Now, back at it and in the groove, getting ready to start back on a fairly regular schedule again, tomorrow. I'm very excited to be back to teaching, and grateful thus far at the amount of support folks have expressed. Just hope to see some bodies show up and find a regular practice again, if it serves.
So, down there, I wasn't off the grid too far, obviously; I blogged, did some videos, wrote an article and made fun of a book. Deservedly so, I made fun of that shite, and in doing so, I apparently really triggered some folks. I get it, my humor was bitingly sarcastic, and the venue was really wide, and the title of the piece was enough to get attention. A setting for a perfect storm, and given the media, a flame up.

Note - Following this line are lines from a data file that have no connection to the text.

theorem Went.underWay {A : Byte → Prop} {s u : State} (h : Went A s u) (hs : UnderWay s) : UnderWay u where
  memory_wf := h.memory_wf hs.memory_wf
  mode_held := by rw [h.initialized, h.bankMode]; exact hs.mode_held
  presented := h.presented.trans hs.presented
  rsp := h.rsp.trans hs.rsp
  due := h.due.trans hs.due
  awaited := h.awaited.trans hs.awaited

/-- CONSTRUCT writes the bank mode on its way. -/
theorem UnderWay.cacheMode {s : State} (h : UnderWay s) (m : BankMode) : UnderWay (cacheMode m s) :=
  ⟨h.memory_wf, fun _ => rfl, h.presented, h.rsp, h.due, h.awaited⟩

/-- The lifecycle flag is set only with a bank mode held (R27). -/
theorem UnderWay.setLifecycle {s : State} (h : UnderWay s) {b : Bool} (hm : b = true → s.bankMode.isSome = true) :
    UnderWay (setLifecycle b s) :=
  ⟨h.memory_wf, hm, h.presented, h.rsp, h.due, h.awaited⟩

/-- A block in IDLE with nothing presented and nothing due leaves HOST nothing to wait for. -/
theorem not_waiting {s : State} (hq : s.presented = none) (hp : s.phase = .idle) (hd : s.due = none) :
    ¬ (s.presented ≠ none ∨ s.phase ≠ .idle ∨ s.due ≠ none) := by simp [hq, hp, hd]

/-- A command that ends with nothing outstanding leaves the invariant, its response due or delivered. -/
theorem UnderWay.inv_respond {s : State} (h : UnderWay s) (hb : s.bus = none) (v : Byte) (st : Status) :
    Inv (respond v st s) where
  memory_wf := h.memory_wf
  mode_held := h.mode_held
  idle_resting _ := ⟨rfl, hb, rfl, rfl, rfl⟩
  due_pending := by
    cases hg : s.grain
    · exact fun _ => by rw [respond_event hg]; exact h.rsp
    · rw [respond_command hg]; exact fun hd => absurd rfl hd
  presented_waits hq := absurd h.presented hq
  awaited_held := by
    cases hg : s.grain
    · exact fun _ => by rw [respond_event hg]; exact h.awaited
    · rw [respond_command hg]
      exact fun hw => absurd hw (not_waiting h.presented rfl rfl)
  in_progress hp := absurd rfl hp

/-- A command that stands at one of its transactions keeps the invariant. -/
theorem InProgress.inv {i : Instr} {m : BankMode} {s : State} (h : InProgress i m s) (hs : UnderWay s) : Inv s where
  memory_wf := hs.memory_wf
  mode_held := hs.mode_held
  idle_resting hp := absurd hp h.pending
  due_pending hd := absurd hs.due hd
  presented_waits hq := absurd hs.presented hq
  awaited_held _ := hs.awaited
  in_progress _ := ⟨hs.rsp, hs.due, i, m, h.cmd, h.bankMode, h.position⟩

/-- The word in `cmd` tells which command is in progress. -/
theorem encode_injective : Function.Injective encode := fun i j h => by
  have hd : decode (encode i) = decode (encode j) := congrArg decode h
  rw [decode_encode, decode_encode] at hd
  exact Except.ok.inj hd
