-- ==== Sys2Proof/WellFormed.lean ====
section
/-! DEFINITION. Well-formed records (10_state.md R16): each immediate is in the signed range of its
format, and the Beq and Jal immediates are even. Register fields are in range by their type. -/

namespace Sys2Proof

/-- Formats I and S: -2048 to 2047 (10_state.md R16). -/
def immFits12 (imm : S32) : Bool := decide (-2048 ≤ imm.toInt ∧ imm.toInt ≤ 2047)

/-- Format B: even, -4096 to 4094 (10_state.md R16). -/
def immFitsBranch (imm : S32) : Bool :=
  decide (-4096 ≤ imm.toInt ∧ imm.toInt ≤ 4094) && !imm.getLsbD 0

/-- Format U: -524288 to 524287 (10_state.md R16). -/
def immFits20 (imm : S32) : Bool := decide (-524288 ≤ imm.toInt ∧ imm.toInt ≤ 524287)

/-- Format J: even, -1048576 to 1048574 (10_state.md R16). -/
def immFitsJump (imm : S32) : Bool :=
  decide (-1048576 ≤ imm.toInt ∧ imm.toInt ≤ 1048574) && !imm.getLsbD 0

/-- The accepted immediates of a mnemonic (10_state.md R16, 42_encoder.md R114); Add and Sub have none. -/
def immAccepted : Mnemonic → S32 → Bool
  | .add, _ => true
  | .sub, _ => true
  | .addi, imm => immFits12 imm
  | .jalr, imm => immFits12 imm
  | .lw, imm => immFits12 imm
  | .sw, imm => immFits12 imm
  | .beq, imm => immFitsBranch imm
  | .lui, imm => immFits20 imm
  | .auipc, imm => immFits20 imm
  | .jal, imm => immFitsJump imm

/-- A well-formed record (10_state.md R16). -/
def Instr.wellFormed : Instr → Bool
  | .add _ _ _ => true
  | .sub _ _ _ => true
  | .addi _ _ imm => immAccepted .addi imm
  | .jalr _ _ imm => immAccepted .jalr imm
  | .lw _ _ imm => immAccepted .lw imm
  | .sw _ _ imm => immAccepted .sw imm
  | .beq _ _ imm => immAccepted .beq imm
  | .lui _ imm => immAccepted .lui imm
  | .auipc _ imm => immAccepted .auipc imm
  | .jal _ imm => immAccepted .jal imm

end Sys2Proof
end

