-- ==== Sys2Proof/Machine/Operands.lean ====
section
/-! DEFINITION. Operand forms: which operands each mnemonic takes, the encoder over a common operand
bundle, and the flattened record of each format with its zero fill. -/

namespace Sys2Proof.Machine

/-- The mnemonic has an operand `rd` (30_encoding.md R45). -/
def takesRd : Mnemonic → Bool
  | .add => true
  | .sub => true
  | .addi => true
  | .jalr => true
  | .lw => true
  | .sw => false
  | .beq => false
  | .lui => true
  | .auipc => true
  | .jal => true

/-- The mnemonic has an operand `rs1` (30_encoding.md R45). -/
def takesRs1 : Mnemonic → Bool
  | .add => true
  | .sub => true
  | .addi => true
  | .jalr => true
  | .lw => true
  | .sw => true
  | .beq => true
  | .lui => false
  | .auipc => false
  | .jal => false

/-- The mnemonic has an operand `rs2` (30_encoding.md R45). -/
def takesRs2 : Mnemonic → Bool
  | .add => true
  | .sub => true
  | .addi => false
  | .jalr => false
  | .lw => false
  | .sw => true
  | .beq => true
  | .lui => false
  | .auipc => false
  | .jal => false

/-- The mnemonic has an operand `imm` (30_encoding.md R45). -/
def takesImm : Mnemonic → Bool
  | .add => false
  | .sub => false
  | .addi => true
  | .jalr => true
  | .lw => true
  | .sw => true
  | .beq => true
  | .lui => true
  | .auipc => true
  | .jal => true

/-- The ten entry points over one operand bundle. An operand the mnemonic does not take is ignored:
neither validated nor placed (44_interfaces.md R150, R157). -/
def encodeBy (m : Mnemonic) (rd rs1 rs2 : RegArg) (imm : S32) : Except CodecError Word :=
  match m with
  | .add => encodeAdd rd rs1 rs2
  | .sub => encodeSub rd rs1 rs2
  | .addi => encodeAddi rd rs1 imm
  | .jalr => encodeJalr rd rs1 imm
  | .lw => encodeLw rd rs1 imm
  | .sw => encodeSw rs1 rs2 imm
  | .beq => encodeBeq rs1 rs2 imm
  | .lui => encodeLui rd imm
  | .auipc => encodeAuipc rd imm
  | .jal => encodeJal rd imm

/-- Format R on the record ports: no immediate (44_interfaces.md R156). -/
def flatR (m : Mnemonic) (rd rs1 rs2 : RegIdx) : FlatRecord :=
  { variant := variantCode m, rd := rd, rs1 := rs1, rs2 := rs2, imm := 0#32 }

/-- Format I on the record ports: no `rs2` (44_interfaces.md R156). -/
def flatI (m : Mnemonic) (rd rs1 : RegIdx) (imm : S32) : FlatRecord :=
  { variant := variantCode m, rd := rd, rs1 := rs1, rs2 := 0#5, imm := imm }

/-- Formats S and B on the record ports: no `rd` (44_interfaces.md R156). -/
def flatSB (m : Mnemonic) (rs1 rs2 : RegIdx) (imm : S32) : FlatRecord :=
  { variant := variantCode m, rd := 0#5, rs1 := rs1, rs2 := rs2, imm := imm }

/-- Formats U and J on the record ports: no `rs1`, no `rs2` (44_interfaces.md R156). -/
def flatUJ (m : Mnemonic) (rd : RegIdx) (imm : S32) : FlatRecord :=
  { variant := variantCode m, rd := rd, rs1 := 0#5, rs2 := 0#5, imm := imm }

/-- The flattened form of a record (44_interfaces.md R156, R160). -/
def flatten : Instr → FlatRecord
  | .add rd rs1 rs2 => flatR .add rd rs1 rs2
  | .sub rd rs1 rs2 => flatR .sub rd rs1 rs2
  | .addi rd rs1 imm => flatI .addi rd rs1 imm
  | .jalr rd rs1 imm => flatI .jalr rd rs1 imm
  | .lw rd rs1 imm => flatI .lw rd rs1 imm
  | .sw rs1 rs2 imm => flatSB .sw rs1 rs2 imm
  | .beq rs1 rs2 imm => flatSB .beq rs1 rs2 imm
  | .lui rd imm => flatUJ .lui rd imm
  | .auipc rd imm => flatUJ .auipc rd imm
  | .jal rd imm => flatUJ .jal rd imm

/-- The record ports when decode failed: no variant, zeros (44_interfaces.md R155, the spec's D11;
log 9). -/
def noRecord : FlatRecord :=
  { variant := noVariant, rd := 0#5, rs1 := 0#5, rs2 := 0#5, imm := 0#32 }

end Sys2Proof.Machine
end

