-- ==== Sys2Proof/Machine/UpperImmediate.lean ====
section
/-! DEFINITION. Format U: Lui and Auipc. -/

namespace Sys2Proof.Machine

/-- Lui (43_decoder.md R131; ports 44_interfaces.md R156). -/
def execLui (rd : RegIdx) (imm : S32) (s : State) : Host.Outcome State Fault Refusal :=
  .next (driveRecord (flatUJ .lui rd imm) s)

/-- Auipc (43_decoder.md R132; ports 44_interfaces.md R156). -/
def execAuipc (rd : RegIdx) (imm : S32) (s : State) : Host.Outcome State Fault Refusal :=
  .next (driveRecord (flatUJ .auipc rd imm) s)

end Sys2Proof.Machine
end

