-- ==== Sys2Proof/Certificates/Slice0/Obligations.lean ====
section
/-! DEFINITION. The statements for the provers, from the numbered rules of spec/. Where a statement names an
opcode or funct constant other than Add's, the constant is that of 30_encoding.md R39, which the spec marks
as its own decision D2 (log 4). -/

open Sys2Proof Sys2Proof.Machine

/-! ### Field extractors and immediate codec -/

/-- 40_extractors_and_immediate_codec.md R60 to R65: each extractor is the unsigned number made of its
bits. -/
def Obligations.ExtractorsReadTheirFixedBits : Prop :=
  ∀ w : Word,
    (Field.opcode w).toNat = w.toNat % 128 ∧
    (Field.rd w).toNat = w.toNat / 2 ^ 7 % 32 ∧
    (Field.funct3 w).toNat = w.toNat / 2 ^ 12 % 8 ∧
    (Field.rs1 w).toNat = w.toNat / 2 ^ 15 % 32 ∧
    (Field.rs2 w).toNat = w.toNat / 2 ^ 20 % 32 ∧
    (Field.funct7 w).toNat = w.toNat / 2 ^ 25

/-- 40_extractors_and_immediate_codec.md R66 (derived there): the six fields, shifted back and or-ed, are
the word. -/
def Obligations.ExtractedFieldsTileTheWord : Prop :=
  ∀ w : Word,
    w = (Field.funct7 w).setWidth 32 <<< 25 ||| (Field.rs2 w).setWidth 32 <<< 20 |||
      (Field.rs1 w).setWidth 32 <<< 15 ||| (Field.funct3 w).setWidth 32 <<< 12 |||
      (Field.rd w).setWidth 32 <<< 7 ||| (Field.opcode w).setWidth 32

/-- 40_extractors_and_immediate_codec.md R67, for every width of its domain:
`value[width-2:0] - 2^(width-1) * value[width-1]`. -/
def Obligations.SignExtendReadsTwosComplement : Prop :=
  ∀ (value : Word) (width : Nat) (domain : 1 ≤ width ∧ width ≤ 32),
    (signExtend value width domain).toInt =
      ((value.toNat % 2 ^ (width - 1) : Nat) : Int) -
        2 ^ (width - 1) * (if value.getLsbD (width - 1) then 1 else 0)

/-- 40_extractors_and_immediate_codec.md R68 (derived there): bits at `width` or above are ignored. -/
def Obligations.SignExtendIgnoresHighBits : Prop :=
  ∀ (value value' : Word) (width : Nat) (domain : 1 ≤ width ∧ width ≤ 32),
    (∀ k, k < width → value.getLsbD k = value'.getLsbD k) →
      signExtend value width domain = signExtend value' width domain

/-- 40_extractors_and_immediate_codec.md R70, for every width of its domain. -/
def Obligations.ImmRangeCheckIsTheSignedInterval : Prop :=
  ∀ (value : S32) (bits : Nat) (domain : 1 ≤ bits ∧ bits ≤ 31),
    (-(2 ^ (bits - 1)) ≤ value.toInt ∧ value.toInt ≤ 2 ^ (bits - 1) - 1 →
      checkImmRange value bits domain = .ok ()) ∧
    (value.toInt < -(2 ^ (bits - 1)) ∨ 2 ^ (bits - 1) - 1 < value.toInt →
      checkImmRange value bits domain = .error .immOutOfRange)

/-- 40_extractors_and_immediate_codec.md R73 (derived there): the range check passes exactly the values the
sign extension of the same width leaves alone. -/
def Obligations.ImmRangeCheckPassesWhatSignExtendKeeps : Prop :=
  ∀ (value : S32) (bits : Nat) (domain : 1 ≤ bits ∧ bits ≤ 31),
    checkImmRange value bits domain = .ok () ↔
      signExtend value bits ⟨domain.1, Nat.le_succ_of_le domain.2⟩ = value

/-- 40_extractors_and_immediate_codec.md R72. -/
def Obligations.RegisterCheckPassesBelow32 : Prop :=
  ∀ r : RegArg,
    (r.toNat < 32 → checkReg r = .ok ()) ∧ (32 ≤ r.toNat → checkReg r = .error .badReg)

At one point, I tried to answer the comments; I don't doubt the sincerity of the feelings and the arguments, they just weren't what I was making. My sarcasm was limited, in my mind, to the very first world problem of bad prose, buzz media and 'naughtiness'.
In that what I wrote solicited so many hurt feelings and outrage, I simply apologized for how my choice of words was easy to interpret and how that made me sorry. I didn't necessarily apologize for my message or the content, just how it made people feel.
And that got someone pissed off enough to write me and try to assail my character. I tell you all this for interest not of that story, but for what it's like to be on the internet, to have opinions and express them, the seeming power of the anonymity of posting on line, and the insult this person took because they thought I had apologized and surrender my right.
One of the things I asked for in the comments was for folks to dialog, but not insult, not hate, but rather to question and read and listen. Not much of that happens, but we know the medium.
For your consideration... can you apologize for how something you expressed made someone feel without negating what you said? Is it one or the other, and does apologizing symbolize capitulation? What do you think? I know we're all in for a lot of disagreement, and if we want to make positive change, it will become necessary to be able to respectfully, non-violently disagree - create space to listen, to create whatever compromise may be, and move forward in dignity and respect.
That's what I'm thinking about today - new ways of dialoguing; maintaining the integrity of my perspective while allowing for others. Looking for the similarities and the congruities and not the fragmentary issues. Hoping to figure out how to summon the common passion for change into building something, rather than tearing down something else.
What's that mean to you - think on it, give thanks and praise!